| Information supplied |
==========

/-- The ring can start its next descriptor: ACTIVE, one pending, room in flight, and a FENCE descriptor only
behind nothing (R186). -/
def State.canStart (s : State) (n : Nat) : Bool :=
  let r := s.ring n
  let fenced := match s.descriptor n r.next with
    | some d => flagOf d 2
    | none => false
  s.ringServed n && decide (r.st = .active) && decide (r.leaving = none) && decide (r.next ≠ s.ringTail n)
    && decide (r.flights.length < s.ringDepth n) && !(r.flights.any fun f => decide (f.idx = r.next)) && (!fenced || r.flights.isEmpty)

/-- The tier of a ring (R187): 0 for SERVE. -/
def State.ringTier (s : State) (n : Nat) : Nat := if s.ringClass n = 6 then 0 else 1

/-- The first ring of a tier after a number, going round. -/
def roundRobin (ns : List Nat) (last : Nat) : Option Nat :=
  match ns.find? fun n => decide (last < n) with
  | some n => some n
  | none => ns.head?

/-- The ring the scheduler of a host die fetches from next (R187). -/
def State.nextFetch (s : State) (die : Nat) : Option Nat :=
  let live := (s.rings.map fun e => e.1).filter fun n => decide (s.ringDie n = die) && s.canStart n
  let pick (t : Nat) := roundRobin (live.filter fun n => decide (s.ringTier n = t))
    (Map.get (fun _ => 32767) s.lastFetch (die * 2 + t))
  match pick 0 with
  | some n => some n
  | none => pick 1

/-- The index after a ring index. -/
def State.ringSucc (s : State) (n i : Nat) : Nat := (i + 1) % s.ringSize n

/-- The ring starts the descriptor at its next index (R186): it is read, checked by R191 and put in flight: SIG_COUNTER lies in
the signal window whether or not FLAGS.SIGNAL is set. -/
def State.startDescriptor (s : State) (n : Nat) : State :=
  let r := s.ring n
  let i := r.next
  let put (d : List Byte) (st : Option (Nat × Nat)) : State :=
    s.setRing n { r with next := s.ringSucc n i, flights := r.flights ++ [{ idx := i, bytes := d, status := st }] }
  match s.descriptor n i with
  | none => (put (List.replicate 64 0) none).freezeRing n (some i) (s.reg (Reg.RING_DESC n) / 64 * 64 + 64 * i)
  | some d =>
    if s.descriptorBad n i then (put d (some (9, 0))).noteBurst (s.reg (Reg.RING_DESC n) / 64 * 64 + 64 * i) 64
    else if opOf d ≠ 0 ∧ !opDefined (s.ringClass n) (opOf d) then (put d none).freezeRing n (some i) 0
    else if !s.sigAllowed n (ctrOf d) then (put d none).freezeRing n (some i) 0
    else put d none

/-- DESCRIPTOR_FETCH: the scheduler of the ring's host die fetches from this ring, when it is the one that
R187 picks; the host die's PROGRESS advances (R368). -/
def execDescriptorFetch (n : Fin 32768) (s : State) : Host.Outcome State Fault Refusal :=
  let die := s.ringDie n
  if s.hostCore ∧ s.nextFetch die = some n.val then
    let s1 := s.progress (pgHOSTF die) 1
    .next ({ s1 with lastFetch := Map.put (fun _ => 32767) s.lastFetch (die * 2 + s.ringTier n) n }.startDescriptor n)
  else .next s

/-! ### Descriptors in flight -/

/-- The flight of a ring at an index that has no status yet and is not backing off. -/
def State.flight (s : State) (n idx : Nat) : Option Flight :=
  if s.hostRuns then
    (s.ring n).flights.find? fun f => decide (f.idx = idx) && f.status.isNone && f.retryAt.isNone
  else none

/-- The flight when the ring's class and the descriptor's operation are the given ones. -/
def State.flightOf (s : State) (n idx cls op : Nat) : Option Flight :=
  match s.flight n idx with
  | none => none
  | some f => if s.ringClass n = cls ∧ opOf f.bytes = op then some f else none

/-- Changes a flight of a ring, or what is kept of one. -/
def State.mapFlight (s : State) (n idx : Nat) (g : Flight → Flight) : State :=
  if n < 32768 then
    let r := s.ring n
    s.setRing n { r with flights := r.flights.map fun f => if f.idx = idx then g f else f }
  else
    { s with ghosts := s.ghosts.map fun (x : Ghost) => if x.ring = n ∧ x.idx = idx then { x with flight := g x.flight } else x }

/-- A fenced unit answers a descriptor REFUSED (R192, R359): the ring keeps it and retries it. -/
def State.refuseFlight (s : State) (n idx : Nat) : State :=
  (s.mapFlight n idx fun f => { f with refused := some (f.refused.getD s.now), retryAt := some s.now, accepted := false }).refuse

==========

| Exercise details |
Repeat exactly the lines of the data from the first one through the line with "s.ringServed n &&", both of them included.

| Output of the task |
/-- The ring can start its next descriptor: ACTIVE, one pending, room in flight, and a FENCE descriptor only
behind nothing (R186). -/
def State.canStart (s : State) (n : Nat) : Bool :=
  let r := s.ring n
  let fenced := match s.descriptor n r.next with
    | some d => flagOf d 2
    | none => false
  s.ringServed n && decide (r.st = .active) && decide (r.leaving = none) && decide (r.next ≠ s.ringTail n)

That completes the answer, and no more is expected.